*** Begin section ***

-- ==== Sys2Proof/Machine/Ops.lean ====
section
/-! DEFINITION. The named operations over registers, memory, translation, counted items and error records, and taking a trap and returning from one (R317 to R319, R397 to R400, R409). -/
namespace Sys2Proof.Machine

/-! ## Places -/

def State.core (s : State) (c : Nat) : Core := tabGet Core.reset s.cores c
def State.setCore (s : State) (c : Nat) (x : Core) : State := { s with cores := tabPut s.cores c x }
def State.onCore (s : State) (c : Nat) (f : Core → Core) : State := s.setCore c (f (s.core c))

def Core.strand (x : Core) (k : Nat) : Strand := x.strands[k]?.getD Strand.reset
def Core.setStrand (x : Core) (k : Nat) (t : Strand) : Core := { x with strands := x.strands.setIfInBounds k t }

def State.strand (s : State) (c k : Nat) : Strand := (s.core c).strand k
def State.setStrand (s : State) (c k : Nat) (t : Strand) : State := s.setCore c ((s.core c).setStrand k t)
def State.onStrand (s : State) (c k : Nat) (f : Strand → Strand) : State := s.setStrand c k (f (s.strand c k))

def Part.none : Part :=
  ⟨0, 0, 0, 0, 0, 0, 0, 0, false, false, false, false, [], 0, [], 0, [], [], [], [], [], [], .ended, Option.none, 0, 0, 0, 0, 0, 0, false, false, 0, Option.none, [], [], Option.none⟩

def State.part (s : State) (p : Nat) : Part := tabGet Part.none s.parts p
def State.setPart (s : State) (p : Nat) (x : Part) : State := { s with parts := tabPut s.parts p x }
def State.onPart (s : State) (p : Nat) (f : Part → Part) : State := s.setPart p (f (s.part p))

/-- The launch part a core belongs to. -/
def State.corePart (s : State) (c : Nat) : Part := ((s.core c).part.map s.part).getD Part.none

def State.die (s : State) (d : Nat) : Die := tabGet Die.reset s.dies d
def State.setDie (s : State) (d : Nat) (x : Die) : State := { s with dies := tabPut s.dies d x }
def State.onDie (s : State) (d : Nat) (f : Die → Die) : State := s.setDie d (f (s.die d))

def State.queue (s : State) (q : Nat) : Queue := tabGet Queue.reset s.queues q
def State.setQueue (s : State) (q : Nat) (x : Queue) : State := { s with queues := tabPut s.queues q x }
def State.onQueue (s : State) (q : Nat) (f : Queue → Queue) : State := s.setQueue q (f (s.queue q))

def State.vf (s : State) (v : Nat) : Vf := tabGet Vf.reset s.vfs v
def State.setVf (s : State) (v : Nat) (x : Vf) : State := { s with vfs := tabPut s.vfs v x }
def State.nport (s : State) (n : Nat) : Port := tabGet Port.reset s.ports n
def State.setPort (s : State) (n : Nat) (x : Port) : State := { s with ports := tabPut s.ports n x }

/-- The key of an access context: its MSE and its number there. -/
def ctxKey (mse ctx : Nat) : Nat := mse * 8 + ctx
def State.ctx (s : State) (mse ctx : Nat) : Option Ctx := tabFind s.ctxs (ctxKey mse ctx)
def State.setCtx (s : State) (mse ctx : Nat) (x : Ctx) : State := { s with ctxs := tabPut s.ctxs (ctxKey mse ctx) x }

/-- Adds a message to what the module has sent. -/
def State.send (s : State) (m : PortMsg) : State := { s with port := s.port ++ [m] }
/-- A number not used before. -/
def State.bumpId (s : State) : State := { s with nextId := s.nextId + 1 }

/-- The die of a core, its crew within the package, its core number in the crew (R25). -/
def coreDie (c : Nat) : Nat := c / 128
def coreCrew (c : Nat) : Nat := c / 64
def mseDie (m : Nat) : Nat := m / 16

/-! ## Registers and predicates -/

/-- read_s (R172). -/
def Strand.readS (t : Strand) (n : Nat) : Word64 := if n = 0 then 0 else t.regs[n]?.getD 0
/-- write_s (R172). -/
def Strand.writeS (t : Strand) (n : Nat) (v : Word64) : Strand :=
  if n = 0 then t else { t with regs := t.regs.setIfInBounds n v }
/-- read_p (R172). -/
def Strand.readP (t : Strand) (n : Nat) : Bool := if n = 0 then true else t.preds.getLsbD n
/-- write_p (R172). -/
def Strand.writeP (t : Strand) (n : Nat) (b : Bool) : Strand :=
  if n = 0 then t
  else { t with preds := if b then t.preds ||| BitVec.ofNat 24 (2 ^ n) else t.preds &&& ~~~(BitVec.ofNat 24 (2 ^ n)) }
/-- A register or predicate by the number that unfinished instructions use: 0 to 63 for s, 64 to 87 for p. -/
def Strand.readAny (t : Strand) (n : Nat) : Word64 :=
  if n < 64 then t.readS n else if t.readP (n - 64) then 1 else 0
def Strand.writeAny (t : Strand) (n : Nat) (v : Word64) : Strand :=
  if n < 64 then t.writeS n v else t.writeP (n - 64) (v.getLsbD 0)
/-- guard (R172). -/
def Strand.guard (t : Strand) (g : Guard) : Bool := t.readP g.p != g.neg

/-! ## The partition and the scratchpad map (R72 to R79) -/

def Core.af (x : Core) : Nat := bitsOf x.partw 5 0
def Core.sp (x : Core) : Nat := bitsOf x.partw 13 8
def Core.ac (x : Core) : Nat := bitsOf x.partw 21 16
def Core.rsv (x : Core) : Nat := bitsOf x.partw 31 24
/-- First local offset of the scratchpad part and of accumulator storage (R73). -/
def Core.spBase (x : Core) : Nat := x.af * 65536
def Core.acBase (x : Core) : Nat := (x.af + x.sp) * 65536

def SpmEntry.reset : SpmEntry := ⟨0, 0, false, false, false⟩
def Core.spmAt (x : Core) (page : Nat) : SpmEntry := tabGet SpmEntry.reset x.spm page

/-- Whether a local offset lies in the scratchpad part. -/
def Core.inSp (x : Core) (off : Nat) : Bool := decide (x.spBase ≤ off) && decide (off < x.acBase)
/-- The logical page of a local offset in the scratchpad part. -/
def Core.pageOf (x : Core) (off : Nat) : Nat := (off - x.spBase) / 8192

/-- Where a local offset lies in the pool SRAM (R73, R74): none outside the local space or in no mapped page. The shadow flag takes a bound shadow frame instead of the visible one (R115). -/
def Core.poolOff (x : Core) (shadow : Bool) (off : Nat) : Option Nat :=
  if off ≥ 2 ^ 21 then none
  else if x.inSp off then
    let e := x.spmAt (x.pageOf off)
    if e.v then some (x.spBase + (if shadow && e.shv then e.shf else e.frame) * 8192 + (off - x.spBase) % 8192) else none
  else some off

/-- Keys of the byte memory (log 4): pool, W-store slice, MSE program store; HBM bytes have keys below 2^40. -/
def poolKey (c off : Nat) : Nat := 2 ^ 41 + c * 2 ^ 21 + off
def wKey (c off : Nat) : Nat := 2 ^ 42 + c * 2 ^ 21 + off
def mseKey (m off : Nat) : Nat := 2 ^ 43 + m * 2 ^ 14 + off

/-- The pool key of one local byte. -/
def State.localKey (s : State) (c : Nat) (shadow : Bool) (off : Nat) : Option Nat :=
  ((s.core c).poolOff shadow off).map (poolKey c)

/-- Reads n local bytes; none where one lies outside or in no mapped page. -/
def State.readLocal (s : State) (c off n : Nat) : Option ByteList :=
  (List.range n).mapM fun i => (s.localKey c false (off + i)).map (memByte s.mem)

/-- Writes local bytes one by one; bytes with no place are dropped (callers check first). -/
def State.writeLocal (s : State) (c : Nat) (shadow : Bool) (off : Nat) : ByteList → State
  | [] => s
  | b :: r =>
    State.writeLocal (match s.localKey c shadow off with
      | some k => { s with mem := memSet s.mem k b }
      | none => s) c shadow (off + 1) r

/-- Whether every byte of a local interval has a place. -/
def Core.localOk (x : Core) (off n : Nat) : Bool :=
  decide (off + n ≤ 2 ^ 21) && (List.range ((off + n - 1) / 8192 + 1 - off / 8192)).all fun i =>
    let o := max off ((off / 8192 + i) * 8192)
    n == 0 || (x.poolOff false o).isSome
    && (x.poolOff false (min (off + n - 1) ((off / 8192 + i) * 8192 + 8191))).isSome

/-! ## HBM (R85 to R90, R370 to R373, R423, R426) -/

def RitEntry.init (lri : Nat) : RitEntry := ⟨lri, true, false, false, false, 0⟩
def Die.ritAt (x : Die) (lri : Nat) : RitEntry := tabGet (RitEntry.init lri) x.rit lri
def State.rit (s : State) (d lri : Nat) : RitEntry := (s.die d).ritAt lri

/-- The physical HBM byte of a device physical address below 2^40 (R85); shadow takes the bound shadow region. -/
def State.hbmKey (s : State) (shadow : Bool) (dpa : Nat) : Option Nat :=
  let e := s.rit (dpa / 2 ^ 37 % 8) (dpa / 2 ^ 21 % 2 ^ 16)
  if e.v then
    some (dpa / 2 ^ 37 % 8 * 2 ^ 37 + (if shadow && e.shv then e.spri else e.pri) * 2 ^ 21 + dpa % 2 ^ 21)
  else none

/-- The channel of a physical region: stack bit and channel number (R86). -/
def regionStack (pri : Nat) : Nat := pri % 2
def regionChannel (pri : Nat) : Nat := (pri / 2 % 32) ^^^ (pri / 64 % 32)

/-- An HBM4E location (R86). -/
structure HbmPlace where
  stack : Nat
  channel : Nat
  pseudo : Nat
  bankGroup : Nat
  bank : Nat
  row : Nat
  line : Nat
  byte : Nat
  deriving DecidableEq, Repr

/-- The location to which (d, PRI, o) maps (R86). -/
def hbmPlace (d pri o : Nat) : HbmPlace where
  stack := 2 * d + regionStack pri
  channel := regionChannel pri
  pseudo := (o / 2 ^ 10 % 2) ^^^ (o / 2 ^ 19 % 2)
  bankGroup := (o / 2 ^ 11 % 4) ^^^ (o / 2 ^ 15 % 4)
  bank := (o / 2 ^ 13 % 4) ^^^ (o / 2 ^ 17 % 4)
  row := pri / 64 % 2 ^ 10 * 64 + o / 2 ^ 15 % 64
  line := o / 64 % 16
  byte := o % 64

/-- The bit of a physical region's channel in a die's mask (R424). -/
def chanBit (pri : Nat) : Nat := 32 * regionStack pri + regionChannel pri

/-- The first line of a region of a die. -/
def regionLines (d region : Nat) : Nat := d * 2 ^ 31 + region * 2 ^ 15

*** End section ***

--- Your goal ---
Search the lines above for the string "number", then show every one that has it.

--- Result of this task ---
/-- The key of an access context: its MSE and its number there. -/
/-- A number not used before. -/
/-- The die of a core, its crew within the package, its core number in the crew (R25). -/
/-- A register or predicate by the number that unfinished instructions use: 0 to 63 for s, 64 to 87 for p. -/
/-- The channel of a physical region: stack bit and channel number (R86). -/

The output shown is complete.